Return each line of the data below that contains the string "replaced".

Collected data entries:
━━━━━━━━━━━━━━━━━━━━
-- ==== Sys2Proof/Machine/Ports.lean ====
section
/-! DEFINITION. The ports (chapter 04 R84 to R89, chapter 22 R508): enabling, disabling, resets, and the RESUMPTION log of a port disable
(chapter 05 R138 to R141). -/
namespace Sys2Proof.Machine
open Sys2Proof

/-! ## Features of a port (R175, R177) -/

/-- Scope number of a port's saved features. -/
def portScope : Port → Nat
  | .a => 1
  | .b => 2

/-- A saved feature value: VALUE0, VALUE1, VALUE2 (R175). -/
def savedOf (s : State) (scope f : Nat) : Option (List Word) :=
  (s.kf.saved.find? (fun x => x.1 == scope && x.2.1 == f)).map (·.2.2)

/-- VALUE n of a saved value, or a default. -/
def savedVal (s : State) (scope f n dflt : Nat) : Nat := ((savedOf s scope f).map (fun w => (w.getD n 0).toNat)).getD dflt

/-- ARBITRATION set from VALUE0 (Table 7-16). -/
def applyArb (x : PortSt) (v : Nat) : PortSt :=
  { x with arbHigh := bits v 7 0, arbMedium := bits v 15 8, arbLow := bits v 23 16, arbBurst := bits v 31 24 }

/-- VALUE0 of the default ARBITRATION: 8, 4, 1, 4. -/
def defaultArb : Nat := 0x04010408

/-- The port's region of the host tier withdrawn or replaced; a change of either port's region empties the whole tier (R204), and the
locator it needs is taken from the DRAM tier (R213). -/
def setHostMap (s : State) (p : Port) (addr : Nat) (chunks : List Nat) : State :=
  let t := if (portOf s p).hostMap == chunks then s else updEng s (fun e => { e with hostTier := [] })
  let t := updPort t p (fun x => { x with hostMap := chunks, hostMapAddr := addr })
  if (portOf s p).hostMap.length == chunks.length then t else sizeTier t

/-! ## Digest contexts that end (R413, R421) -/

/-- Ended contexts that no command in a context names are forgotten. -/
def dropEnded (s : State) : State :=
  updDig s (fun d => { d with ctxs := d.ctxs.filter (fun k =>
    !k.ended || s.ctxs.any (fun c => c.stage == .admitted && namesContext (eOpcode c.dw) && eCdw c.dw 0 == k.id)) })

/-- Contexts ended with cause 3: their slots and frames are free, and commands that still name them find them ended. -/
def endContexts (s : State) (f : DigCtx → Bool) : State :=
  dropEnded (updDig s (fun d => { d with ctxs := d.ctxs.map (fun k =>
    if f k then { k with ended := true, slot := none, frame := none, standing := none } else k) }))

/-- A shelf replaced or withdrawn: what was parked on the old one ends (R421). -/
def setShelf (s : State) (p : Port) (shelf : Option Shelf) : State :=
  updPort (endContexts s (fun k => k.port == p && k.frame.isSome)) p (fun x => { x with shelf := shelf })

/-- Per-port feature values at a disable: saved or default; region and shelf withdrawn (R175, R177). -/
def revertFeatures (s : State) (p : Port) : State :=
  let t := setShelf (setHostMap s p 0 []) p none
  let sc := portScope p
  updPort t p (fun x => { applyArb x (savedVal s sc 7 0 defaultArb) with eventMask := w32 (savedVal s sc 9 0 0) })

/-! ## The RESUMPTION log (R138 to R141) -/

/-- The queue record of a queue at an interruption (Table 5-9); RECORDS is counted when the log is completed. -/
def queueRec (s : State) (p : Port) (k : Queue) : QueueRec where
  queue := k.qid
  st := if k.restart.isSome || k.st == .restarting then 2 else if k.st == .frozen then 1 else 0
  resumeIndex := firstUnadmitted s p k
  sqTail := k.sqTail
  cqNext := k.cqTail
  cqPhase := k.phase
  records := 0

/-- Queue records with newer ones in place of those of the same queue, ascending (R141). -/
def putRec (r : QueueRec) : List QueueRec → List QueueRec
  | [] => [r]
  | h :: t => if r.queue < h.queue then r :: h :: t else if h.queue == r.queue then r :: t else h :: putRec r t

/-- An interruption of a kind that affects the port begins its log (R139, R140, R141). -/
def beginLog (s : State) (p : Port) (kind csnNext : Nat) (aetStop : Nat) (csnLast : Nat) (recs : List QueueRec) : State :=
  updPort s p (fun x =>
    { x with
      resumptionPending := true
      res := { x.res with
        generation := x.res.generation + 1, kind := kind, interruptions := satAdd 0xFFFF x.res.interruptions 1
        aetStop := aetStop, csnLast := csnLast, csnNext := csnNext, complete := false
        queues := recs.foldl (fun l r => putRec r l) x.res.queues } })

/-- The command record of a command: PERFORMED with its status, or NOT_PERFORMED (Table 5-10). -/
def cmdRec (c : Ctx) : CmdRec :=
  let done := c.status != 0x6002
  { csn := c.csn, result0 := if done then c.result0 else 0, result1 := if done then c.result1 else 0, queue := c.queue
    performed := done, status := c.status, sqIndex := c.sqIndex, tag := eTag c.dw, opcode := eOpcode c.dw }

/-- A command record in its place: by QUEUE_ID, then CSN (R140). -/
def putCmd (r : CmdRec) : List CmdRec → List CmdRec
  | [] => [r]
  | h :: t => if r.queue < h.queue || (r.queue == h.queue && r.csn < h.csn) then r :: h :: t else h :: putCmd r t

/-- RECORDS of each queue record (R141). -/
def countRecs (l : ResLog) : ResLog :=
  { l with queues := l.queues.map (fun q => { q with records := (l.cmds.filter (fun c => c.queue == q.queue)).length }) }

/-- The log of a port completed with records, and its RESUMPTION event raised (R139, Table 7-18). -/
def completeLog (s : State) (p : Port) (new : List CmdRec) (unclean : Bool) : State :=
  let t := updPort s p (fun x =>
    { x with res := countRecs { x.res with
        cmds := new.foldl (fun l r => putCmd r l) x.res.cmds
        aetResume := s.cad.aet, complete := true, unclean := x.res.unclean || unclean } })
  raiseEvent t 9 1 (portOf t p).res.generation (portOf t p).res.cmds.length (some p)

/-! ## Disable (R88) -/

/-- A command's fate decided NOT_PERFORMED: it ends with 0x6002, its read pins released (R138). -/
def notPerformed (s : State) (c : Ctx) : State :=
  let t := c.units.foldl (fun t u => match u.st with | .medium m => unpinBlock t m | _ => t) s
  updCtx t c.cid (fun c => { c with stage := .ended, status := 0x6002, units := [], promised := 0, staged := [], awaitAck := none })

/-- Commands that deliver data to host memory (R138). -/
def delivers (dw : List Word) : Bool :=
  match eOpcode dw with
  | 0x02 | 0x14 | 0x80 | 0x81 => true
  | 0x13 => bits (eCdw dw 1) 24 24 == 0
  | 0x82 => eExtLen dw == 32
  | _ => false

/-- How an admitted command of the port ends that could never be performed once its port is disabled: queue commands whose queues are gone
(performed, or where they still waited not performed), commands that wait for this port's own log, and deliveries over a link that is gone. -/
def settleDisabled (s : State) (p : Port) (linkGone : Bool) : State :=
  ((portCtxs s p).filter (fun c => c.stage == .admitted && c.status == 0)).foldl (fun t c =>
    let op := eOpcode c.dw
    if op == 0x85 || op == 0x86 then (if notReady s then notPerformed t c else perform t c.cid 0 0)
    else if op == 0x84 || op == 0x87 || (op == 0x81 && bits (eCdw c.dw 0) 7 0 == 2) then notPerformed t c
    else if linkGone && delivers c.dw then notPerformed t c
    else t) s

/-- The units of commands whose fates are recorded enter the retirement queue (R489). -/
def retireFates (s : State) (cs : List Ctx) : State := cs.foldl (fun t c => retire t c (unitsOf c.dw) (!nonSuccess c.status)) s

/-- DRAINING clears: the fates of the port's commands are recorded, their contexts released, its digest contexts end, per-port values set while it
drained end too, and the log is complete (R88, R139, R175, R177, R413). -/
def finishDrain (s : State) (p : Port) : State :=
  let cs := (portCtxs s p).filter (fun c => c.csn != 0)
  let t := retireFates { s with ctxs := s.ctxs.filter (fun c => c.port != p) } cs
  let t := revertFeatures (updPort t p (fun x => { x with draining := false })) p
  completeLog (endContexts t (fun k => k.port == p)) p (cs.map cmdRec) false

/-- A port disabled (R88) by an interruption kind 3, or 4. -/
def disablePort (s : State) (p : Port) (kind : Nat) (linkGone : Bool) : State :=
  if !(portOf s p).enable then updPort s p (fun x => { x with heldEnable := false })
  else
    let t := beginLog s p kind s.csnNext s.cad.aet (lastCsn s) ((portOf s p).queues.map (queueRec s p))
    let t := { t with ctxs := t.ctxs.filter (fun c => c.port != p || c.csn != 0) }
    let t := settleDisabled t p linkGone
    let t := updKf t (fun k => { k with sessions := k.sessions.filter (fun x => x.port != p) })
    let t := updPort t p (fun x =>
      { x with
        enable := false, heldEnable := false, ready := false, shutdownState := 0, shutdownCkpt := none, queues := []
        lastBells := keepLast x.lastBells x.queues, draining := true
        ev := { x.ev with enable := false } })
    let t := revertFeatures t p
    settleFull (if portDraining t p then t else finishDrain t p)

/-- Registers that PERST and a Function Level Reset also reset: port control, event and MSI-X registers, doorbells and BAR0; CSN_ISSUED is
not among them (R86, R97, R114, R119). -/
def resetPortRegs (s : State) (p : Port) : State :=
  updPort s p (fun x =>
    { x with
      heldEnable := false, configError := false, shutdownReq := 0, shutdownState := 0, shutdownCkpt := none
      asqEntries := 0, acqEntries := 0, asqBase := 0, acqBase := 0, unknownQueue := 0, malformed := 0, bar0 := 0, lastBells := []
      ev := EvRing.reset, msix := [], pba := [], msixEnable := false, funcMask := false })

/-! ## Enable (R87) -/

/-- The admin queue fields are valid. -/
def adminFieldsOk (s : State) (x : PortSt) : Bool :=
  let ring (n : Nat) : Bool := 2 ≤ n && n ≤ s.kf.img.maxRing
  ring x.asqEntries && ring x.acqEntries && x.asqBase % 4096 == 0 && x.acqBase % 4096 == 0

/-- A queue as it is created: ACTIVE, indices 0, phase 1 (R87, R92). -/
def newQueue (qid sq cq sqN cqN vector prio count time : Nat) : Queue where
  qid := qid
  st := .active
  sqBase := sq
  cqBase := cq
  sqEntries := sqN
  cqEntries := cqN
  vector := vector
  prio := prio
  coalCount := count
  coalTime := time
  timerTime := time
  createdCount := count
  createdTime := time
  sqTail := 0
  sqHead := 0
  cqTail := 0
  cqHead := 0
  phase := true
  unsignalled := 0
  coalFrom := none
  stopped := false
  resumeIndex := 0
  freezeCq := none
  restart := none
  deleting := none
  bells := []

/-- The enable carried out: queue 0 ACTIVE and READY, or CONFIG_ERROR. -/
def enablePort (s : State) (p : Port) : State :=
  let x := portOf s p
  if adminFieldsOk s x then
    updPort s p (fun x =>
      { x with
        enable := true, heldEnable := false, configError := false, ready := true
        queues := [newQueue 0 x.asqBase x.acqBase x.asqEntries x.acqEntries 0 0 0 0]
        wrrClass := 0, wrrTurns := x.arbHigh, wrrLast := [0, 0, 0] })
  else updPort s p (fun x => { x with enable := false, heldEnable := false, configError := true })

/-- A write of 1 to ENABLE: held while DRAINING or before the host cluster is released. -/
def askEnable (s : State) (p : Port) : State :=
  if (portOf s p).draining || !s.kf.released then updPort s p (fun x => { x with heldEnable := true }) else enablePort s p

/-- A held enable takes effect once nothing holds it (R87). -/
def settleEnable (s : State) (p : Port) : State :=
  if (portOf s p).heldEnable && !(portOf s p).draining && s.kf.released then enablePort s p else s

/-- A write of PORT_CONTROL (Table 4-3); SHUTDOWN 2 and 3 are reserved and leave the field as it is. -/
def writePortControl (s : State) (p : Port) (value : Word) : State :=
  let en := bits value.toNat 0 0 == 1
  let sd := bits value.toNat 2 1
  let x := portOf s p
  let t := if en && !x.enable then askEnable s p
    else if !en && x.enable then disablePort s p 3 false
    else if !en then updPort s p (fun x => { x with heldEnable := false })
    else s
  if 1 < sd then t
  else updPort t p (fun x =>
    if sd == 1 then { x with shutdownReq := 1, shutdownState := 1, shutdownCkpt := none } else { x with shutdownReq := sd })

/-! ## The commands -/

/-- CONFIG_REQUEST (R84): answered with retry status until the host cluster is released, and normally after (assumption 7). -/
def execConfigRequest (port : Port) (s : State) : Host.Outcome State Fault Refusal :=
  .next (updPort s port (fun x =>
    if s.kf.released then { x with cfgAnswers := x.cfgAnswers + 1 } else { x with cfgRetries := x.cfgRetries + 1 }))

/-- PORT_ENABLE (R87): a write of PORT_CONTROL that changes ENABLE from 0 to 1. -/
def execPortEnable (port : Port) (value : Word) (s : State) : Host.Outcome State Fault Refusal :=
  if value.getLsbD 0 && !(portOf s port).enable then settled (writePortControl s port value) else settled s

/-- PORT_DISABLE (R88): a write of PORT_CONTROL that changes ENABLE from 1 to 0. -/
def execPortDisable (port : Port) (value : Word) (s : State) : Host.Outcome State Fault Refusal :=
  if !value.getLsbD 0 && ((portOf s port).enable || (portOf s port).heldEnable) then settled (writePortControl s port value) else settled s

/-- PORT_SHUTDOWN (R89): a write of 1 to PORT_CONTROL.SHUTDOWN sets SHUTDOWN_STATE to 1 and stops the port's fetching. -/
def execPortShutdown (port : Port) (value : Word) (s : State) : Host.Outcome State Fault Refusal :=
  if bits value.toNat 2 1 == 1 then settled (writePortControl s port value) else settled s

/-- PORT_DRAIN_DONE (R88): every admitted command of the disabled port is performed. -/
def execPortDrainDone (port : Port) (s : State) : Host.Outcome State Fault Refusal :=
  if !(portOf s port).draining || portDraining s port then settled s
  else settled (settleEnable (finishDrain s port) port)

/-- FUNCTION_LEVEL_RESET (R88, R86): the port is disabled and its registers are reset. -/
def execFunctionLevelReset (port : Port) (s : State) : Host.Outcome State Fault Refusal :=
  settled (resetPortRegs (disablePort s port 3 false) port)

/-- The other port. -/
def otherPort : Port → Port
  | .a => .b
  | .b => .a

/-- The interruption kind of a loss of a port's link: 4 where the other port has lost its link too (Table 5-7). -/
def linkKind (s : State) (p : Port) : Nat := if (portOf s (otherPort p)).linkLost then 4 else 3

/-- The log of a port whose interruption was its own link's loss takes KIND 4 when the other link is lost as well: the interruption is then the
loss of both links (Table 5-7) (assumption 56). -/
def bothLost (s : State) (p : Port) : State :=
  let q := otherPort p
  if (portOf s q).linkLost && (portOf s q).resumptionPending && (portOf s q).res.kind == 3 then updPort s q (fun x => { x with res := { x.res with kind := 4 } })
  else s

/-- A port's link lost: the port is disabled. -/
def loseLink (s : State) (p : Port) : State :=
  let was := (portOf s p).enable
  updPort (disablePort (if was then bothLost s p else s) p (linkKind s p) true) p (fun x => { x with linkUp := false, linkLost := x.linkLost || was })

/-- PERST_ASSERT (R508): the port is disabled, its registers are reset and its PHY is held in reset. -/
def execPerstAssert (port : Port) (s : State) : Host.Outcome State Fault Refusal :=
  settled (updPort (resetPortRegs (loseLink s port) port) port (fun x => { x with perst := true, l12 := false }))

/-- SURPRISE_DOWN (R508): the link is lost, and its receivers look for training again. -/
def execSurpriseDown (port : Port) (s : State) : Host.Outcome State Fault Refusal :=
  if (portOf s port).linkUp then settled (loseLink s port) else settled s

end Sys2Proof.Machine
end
━━━━━━━━━━━━━━━━━━━━
- **Problem solution**:
/-- The port's region of the host tier withdrawn or replaced; a change of either port's region empties the whole tier (R204), and the
/-- A shelf replaced or withdrawn: what was parked on the old one ends (R421). -/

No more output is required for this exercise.